*** Supplied data ***
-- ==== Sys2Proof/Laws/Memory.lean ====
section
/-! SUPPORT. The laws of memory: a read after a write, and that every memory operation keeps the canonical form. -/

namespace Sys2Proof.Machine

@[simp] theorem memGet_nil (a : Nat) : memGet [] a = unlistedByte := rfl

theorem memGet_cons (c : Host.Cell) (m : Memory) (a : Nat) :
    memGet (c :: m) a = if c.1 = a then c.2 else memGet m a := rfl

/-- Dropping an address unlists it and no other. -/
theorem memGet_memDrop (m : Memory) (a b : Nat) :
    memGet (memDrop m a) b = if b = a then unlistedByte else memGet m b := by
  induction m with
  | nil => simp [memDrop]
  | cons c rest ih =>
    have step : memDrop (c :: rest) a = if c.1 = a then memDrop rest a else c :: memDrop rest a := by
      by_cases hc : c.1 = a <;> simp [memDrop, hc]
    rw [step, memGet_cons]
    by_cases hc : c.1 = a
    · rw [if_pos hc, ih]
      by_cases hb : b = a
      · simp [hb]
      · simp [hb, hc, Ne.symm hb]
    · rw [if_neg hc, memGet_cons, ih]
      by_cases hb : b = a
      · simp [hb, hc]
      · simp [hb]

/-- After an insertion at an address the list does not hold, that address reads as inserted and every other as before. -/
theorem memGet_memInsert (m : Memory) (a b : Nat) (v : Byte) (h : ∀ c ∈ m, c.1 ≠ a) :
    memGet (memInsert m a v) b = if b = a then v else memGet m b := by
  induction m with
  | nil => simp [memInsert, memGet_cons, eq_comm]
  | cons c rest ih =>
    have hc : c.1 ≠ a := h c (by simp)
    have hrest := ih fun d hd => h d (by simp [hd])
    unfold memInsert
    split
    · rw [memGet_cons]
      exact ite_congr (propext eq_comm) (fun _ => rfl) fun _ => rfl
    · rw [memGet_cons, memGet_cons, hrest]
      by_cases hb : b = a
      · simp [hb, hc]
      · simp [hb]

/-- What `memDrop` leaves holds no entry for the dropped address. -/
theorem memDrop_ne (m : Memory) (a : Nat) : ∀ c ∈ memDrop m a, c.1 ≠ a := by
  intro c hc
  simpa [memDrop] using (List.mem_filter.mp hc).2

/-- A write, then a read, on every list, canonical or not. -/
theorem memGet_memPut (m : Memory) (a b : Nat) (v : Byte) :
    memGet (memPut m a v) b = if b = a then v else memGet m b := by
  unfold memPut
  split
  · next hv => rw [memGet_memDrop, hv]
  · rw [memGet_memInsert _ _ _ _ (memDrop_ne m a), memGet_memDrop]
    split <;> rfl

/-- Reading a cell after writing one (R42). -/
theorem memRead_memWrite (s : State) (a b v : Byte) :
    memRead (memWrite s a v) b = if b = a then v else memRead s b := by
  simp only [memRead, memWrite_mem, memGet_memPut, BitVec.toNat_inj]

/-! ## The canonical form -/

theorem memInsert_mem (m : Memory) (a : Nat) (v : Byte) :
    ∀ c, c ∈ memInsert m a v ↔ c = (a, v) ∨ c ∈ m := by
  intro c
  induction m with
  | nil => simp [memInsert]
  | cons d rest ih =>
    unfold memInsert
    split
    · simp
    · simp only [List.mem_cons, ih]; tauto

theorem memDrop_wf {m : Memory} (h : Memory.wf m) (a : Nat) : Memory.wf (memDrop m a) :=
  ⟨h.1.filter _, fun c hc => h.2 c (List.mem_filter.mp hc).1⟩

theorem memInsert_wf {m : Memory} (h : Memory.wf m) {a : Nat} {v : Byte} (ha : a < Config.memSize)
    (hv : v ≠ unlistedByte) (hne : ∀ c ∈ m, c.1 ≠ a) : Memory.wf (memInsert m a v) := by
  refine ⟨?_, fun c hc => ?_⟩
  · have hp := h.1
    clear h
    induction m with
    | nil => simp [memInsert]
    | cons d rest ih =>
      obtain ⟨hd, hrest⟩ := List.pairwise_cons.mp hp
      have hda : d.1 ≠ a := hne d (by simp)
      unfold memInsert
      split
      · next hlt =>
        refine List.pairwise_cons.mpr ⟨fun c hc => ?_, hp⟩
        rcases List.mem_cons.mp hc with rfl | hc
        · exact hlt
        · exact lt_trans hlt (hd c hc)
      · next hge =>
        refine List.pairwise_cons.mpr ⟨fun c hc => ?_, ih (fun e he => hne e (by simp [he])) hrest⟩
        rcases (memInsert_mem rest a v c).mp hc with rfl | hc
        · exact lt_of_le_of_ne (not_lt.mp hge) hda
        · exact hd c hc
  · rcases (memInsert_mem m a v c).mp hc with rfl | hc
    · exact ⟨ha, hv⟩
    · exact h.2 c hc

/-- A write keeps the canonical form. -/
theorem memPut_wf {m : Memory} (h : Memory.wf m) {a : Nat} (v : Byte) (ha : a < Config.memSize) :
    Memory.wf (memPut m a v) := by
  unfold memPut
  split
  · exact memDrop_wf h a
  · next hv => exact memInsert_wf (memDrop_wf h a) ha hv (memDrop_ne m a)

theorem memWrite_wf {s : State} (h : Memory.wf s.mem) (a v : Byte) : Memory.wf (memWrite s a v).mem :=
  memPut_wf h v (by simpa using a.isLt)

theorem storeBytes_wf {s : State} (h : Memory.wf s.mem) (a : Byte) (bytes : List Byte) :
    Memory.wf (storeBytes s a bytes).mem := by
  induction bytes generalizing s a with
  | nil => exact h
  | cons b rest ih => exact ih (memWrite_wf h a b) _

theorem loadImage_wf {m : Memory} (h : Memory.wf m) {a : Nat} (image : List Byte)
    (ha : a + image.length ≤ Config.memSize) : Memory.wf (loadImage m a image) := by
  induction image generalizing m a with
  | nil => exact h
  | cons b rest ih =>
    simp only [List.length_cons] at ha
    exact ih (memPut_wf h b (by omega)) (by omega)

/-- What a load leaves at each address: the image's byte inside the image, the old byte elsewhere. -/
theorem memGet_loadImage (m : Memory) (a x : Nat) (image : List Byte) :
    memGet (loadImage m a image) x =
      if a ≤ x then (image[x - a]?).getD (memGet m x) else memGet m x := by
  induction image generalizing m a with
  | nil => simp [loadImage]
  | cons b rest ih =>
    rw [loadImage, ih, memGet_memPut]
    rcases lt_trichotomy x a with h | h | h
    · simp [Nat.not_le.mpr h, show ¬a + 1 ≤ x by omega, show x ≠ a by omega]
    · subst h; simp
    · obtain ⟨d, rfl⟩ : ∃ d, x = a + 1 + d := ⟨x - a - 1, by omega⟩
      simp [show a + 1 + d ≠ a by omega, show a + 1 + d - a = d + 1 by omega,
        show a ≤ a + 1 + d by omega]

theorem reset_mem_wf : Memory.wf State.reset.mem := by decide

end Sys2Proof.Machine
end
*** End of Supplied data ***
*** Supplied data ***
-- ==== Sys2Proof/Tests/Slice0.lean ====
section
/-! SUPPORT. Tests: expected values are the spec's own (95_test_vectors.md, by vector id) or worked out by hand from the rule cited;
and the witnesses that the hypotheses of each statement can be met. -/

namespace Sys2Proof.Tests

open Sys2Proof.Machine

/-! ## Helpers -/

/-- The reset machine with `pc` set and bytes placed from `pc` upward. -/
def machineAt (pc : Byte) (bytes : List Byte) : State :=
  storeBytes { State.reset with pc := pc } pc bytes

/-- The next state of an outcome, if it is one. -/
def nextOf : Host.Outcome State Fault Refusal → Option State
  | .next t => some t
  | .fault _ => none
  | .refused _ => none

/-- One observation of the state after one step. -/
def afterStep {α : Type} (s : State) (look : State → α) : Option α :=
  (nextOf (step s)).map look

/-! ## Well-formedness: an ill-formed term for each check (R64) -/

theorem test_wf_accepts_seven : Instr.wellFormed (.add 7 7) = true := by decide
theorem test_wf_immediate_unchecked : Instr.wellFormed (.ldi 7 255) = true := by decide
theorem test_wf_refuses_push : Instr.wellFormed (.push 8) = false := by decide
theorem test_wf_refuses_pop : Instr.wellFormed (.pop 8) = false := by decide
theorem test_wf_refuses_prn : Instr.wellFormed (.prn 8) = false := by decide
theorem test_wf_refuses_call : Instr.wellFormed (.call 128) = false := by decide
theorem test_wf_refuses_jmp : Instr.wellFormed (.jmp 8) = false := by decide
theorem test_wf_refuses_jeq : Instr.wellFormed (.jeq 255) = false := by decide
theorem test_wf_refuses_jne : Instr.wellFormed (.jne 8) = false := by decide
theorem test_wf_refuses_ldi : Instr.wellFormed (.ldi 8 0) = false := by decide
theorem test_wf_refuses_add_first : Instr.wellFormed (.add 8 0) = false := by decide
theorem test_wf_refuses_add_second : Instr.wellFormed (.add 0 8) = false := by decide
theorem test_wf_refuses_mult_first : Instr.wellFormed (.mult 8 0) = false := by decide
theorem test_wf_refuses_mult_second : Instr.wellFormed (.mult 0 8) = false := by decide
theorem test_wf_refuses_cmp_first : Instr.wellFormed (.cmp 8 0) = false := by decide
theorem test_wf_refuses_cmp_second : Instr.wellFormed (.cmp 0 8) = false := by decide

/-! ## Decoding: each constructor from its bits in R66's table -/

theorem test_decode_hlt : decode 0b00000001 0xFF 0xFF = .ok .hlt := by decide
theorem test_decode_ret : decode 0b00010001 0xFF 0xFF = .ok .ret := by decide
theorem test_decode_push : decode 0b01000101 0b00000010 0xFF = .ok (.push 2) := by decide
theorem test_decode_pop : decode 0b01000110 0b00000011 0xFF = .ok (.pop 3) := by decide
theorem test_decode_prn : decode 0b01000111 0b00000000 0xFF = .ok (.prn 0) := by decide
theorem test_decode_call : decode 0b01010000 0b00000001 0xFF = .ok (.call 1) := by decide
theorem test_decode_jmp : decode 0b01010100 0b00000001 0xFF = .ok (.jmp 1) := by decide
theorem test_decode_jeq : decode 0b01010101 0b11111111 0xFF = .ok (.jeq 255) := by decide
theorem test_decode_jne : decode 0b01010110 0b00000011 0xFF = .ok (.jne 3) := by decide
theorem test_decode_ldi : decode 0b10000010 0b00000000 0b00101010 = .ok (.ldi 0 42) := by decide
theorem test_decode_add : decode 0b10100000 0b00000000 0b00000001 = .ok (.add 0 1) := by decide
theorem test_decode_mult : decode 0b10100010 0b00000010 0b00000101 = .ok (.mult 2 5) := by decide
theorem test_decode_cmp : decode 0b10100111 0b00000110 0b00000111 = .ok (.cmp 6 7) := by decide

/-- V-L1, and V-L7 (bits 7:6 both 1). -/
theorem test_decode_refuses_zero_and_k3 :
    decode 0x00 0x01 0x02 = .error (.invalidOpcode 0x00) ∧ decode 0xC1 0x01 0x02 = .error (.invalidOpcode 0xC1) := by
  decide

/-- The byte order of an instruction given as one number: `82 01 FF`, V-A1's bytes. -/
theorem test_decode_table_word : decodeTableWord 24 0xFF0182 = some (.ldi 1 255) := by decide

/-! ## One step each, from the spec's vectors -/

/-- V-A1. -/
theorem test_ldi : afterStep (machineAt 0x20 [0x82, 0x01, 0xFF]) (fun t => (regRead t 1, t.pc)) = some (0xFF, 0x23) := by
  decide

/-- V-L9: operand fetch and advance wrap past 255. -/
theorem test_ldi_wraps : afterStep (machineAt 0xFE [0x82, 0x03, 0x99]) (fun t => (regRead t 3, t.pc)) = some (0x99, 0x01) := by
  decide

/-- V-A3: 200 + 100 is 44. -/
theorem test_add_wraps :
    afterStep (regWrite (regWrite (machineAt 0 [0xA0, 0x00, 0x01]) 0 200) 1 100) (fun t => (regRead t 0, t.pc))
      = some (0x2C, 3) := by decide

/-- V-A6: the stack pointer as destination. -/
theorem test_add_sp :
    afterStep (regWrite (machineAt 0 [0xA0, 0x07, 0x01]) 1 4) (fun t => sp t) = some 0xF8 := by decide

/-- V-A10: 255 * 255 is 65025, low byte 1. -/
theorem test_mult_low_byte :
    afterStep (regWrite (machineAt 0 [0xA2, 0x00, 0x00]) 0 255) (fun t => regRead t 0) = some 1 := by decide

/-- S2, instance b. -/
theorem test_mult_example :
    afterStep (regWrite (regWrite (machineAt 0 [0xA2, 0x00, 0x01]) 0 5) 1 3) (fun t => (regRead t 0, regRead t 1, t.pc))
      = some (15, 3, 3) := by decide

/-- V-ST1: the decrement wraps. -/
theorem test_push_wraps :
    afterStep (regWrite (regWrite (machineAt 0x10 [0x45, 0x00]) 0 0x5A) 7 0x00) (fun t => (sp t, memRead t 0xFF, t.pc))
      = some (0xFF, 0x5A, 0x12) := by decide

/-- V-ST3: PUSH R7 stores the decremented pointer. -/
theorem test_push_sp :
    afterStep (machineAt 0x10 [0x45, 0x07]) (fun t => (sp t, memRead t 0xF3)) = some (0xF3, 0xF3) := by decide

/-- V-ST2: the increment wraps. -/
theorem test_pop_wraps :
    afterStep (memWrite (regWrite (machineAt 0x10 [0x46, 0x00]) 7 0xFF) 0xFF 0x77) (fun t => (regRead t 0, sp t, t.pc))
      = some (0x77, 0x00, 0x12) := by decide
*** End of Supplied data ***
*** Supplied data ***
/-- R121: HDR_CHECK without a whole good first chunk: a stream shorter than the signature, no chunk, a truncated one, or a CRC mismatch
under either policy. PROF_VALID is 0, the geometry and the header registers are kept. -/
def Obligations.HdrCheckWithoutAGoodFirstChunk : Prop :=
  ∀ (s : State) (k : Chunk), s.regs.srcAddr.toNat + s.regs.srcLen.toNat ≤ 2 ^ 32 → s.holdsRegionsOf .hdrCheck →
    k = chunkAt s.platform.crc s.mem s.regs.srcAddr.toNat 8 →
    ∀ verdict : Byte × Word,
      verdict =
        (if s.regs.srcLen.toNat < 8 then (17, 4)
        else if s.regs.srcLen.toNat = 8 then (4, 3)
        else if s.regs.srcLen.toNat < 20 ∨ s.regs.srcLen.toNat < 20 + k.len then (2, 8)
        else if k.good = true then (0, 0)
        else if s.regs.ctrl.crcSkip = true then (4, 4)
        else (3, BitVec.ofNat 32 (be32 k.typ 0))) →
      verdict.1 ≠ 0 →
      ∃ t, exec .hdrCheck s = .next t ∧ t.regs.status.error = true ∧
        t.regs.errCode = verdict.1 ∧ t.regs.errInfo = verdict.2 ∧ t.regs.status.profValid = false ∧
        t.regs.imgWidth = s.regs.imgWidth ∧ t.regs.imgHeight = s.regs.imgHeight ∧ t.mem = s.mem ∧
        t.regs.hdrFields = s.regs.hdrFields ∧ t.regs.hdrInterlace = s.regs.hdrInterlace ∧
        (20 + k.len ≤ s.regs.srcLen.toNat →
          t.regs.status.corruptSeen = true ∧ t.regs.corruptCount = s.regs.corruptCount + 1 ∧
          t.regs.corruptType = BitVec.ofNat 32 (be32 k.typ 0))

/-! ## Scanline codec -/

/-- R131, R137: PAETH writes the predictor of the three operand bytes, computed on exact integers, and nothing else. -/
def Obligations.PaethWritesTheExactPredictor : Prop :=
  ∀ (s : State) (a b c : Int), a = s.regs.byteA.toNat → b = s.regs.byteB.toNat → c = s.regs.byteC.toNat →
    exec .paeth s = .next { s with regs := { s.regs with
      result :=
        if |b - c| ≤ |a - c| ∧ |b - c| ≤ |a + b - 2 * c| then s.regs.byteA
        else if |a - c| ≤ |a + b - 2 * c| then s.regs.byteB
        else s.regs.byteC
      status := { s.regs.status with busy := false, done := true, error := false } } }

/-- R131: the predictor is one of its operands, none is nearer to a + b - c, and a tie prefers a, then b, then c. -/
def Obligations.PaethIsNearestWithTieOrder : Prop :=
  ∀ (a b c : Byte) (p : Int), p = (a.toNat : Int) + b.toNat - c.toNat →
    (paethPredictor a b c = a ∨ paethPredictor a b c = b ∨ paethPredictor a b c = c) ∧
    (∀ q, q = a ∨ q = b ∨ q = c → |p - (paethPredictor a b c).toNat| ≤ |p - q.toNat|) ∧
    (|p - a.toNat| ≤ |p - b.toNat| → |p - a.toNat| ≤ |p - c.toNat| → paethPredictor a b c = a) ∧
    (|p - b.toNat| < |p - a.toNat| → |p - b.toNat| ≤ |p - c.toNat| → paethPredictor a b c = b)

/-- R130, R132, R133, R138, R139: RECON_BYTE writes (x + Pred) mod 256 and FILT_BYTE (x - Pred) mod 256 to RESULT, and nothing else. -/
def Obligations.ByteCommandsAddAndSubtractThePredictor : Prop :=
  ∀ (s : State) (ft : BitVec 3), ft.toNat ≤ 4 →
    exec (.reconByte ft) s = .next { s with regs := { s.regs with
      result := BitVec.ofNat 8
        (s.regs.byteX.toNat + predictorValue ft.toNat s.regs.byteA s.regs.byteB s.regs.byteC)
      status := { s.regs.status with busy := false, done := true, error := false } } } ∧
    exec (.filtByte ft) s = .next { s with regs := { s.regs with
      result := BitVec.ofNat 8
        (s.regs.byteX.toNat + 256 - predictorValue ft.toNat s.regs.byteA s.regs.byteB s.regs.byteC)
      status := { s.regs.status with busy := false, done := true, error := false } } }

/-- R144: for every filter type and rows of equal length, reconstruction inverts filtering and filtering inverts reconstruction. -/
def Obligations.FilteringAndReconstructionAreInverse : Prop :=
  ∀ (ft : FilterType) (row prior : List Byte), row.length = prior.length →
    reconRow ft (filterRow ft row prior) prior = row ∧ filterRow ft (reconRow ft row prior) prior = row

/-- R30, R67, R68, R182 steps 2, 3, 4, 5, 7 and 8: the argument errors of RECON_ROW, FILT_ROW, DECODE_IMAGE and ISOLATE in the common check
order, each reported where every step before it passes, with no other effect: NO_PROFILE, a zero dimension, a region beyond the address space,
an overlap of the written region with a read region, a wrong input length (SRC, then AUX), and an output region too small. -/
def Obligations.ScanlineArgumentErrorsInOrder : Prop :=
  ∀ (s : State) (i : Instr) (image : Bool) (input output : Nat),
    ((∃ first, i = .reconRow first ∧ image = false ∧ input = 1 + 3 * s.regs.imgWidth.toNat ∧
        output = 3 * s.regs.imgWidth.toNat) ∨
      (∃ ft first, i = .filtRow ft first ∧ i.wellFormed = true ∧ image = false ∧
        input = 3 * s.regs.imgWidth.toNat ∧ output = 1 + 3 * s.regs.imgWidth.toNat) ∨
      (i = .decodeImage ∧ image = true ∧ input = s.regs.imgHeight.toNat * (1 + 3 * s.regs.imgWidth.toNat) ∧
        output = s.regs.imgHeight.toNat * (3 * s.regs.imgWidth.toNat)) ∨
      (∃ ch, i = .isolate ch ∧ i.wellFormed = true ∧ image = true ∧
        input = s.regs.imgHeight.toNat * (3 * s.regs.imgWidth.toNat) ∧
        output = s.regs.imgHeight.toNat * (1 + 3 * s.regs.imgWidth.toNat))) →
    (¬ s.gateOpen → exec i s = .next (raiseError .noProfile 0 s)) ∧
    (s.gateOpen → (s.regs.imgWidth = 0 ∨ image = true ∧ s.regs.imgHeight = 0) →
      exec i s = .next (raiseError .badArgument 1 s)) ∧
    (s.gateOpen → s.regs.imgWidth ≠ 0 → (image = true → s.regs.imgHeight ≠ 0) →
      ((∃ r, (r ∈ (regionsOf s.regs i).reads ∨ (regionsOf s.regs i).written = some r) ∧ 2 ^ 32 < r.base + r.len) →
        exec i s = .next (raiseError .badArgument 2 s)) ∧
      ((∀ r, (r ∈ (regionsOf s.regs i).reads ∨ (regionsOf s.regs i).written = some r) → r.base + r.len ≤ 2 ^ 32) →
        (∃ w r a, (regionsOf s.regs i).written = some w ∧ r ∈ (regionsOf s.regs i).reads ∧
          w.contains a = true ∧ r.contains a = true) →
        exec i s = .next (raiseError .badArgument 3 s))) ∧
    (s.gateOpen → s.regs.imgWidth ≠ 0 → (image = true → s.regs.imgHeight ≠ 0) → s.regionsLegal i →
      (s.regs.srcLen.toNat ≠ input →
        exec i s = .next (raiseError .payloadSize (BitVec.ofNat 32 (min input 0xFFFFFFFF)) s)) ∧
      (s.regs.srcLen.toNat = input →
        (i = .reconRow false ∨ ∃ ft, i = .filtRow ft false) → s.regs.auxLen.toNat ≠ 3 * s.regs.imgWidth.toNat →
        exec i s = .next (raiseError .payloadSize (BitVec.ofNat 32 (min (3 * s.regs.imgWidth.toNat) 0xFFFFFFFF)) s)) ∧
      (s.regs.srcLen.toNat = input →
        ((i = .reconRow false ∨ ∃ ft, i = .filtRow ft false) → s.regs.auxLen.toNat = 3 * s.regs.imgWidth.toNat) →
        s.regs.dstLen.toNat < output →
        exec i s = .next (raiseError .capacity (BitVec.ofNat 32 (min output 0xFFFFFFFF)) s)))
*** End of Supplied data ***
Of the lines above, extract only those from the line with "open Sys2Proof.Machine" to the line with "theorem test_wf_refuses_jmp : Instr.wellFormed", both included, exactly as written.

| Answer box |
open Sys2Proof.Machine

/-! ## Helpers -/

/-- The reset machine with `pc` set and bytes placed from `pc` upward. -/
def machineAt (pc : Byte) (bytes : List Byte) : State :=
  storeBytes { State.reset with pc := pc } pc bytes

/-- The next state of an outcome, if it is one. -/
def nextOf : Host.Outcome State Fault Refusal → Option State
  | .next t => some t
  | .fault _ => none
  | .refused _ => none

/-- One observation of the state after one step. -/
def afterStep {α : Type} (s : State) (look : State → α) : Option α :=
  (nextOf (step s)).map look

/-! ## Well-formedness: an ill-formed term for each check (R64) -/

theorem test_wf_accepts_seven : Instr.wellFormed (.add 7 7) = true := by decide
theorem test_wf_immediate_unchecked : Instr.wellFormed (.ldi 7 255) = true := by decide
theorem test_wf_refuses_push : Instr.wellFormed (.push 8) = false := by decide
theorem test_wf_refuses_pop : Instr.wellFormed (.pop 8) = false := by decide
theorem test_wf_refuses_prn : Instr.wellFormed (.prn 8) = false := by decide
theorem test_wf_refuses_call : Instr.wellFormed (.call 128) = false := by decide
theorem test_wf_refuses_jmp : Instr.wellFormed (.jmp 8) = false := by decide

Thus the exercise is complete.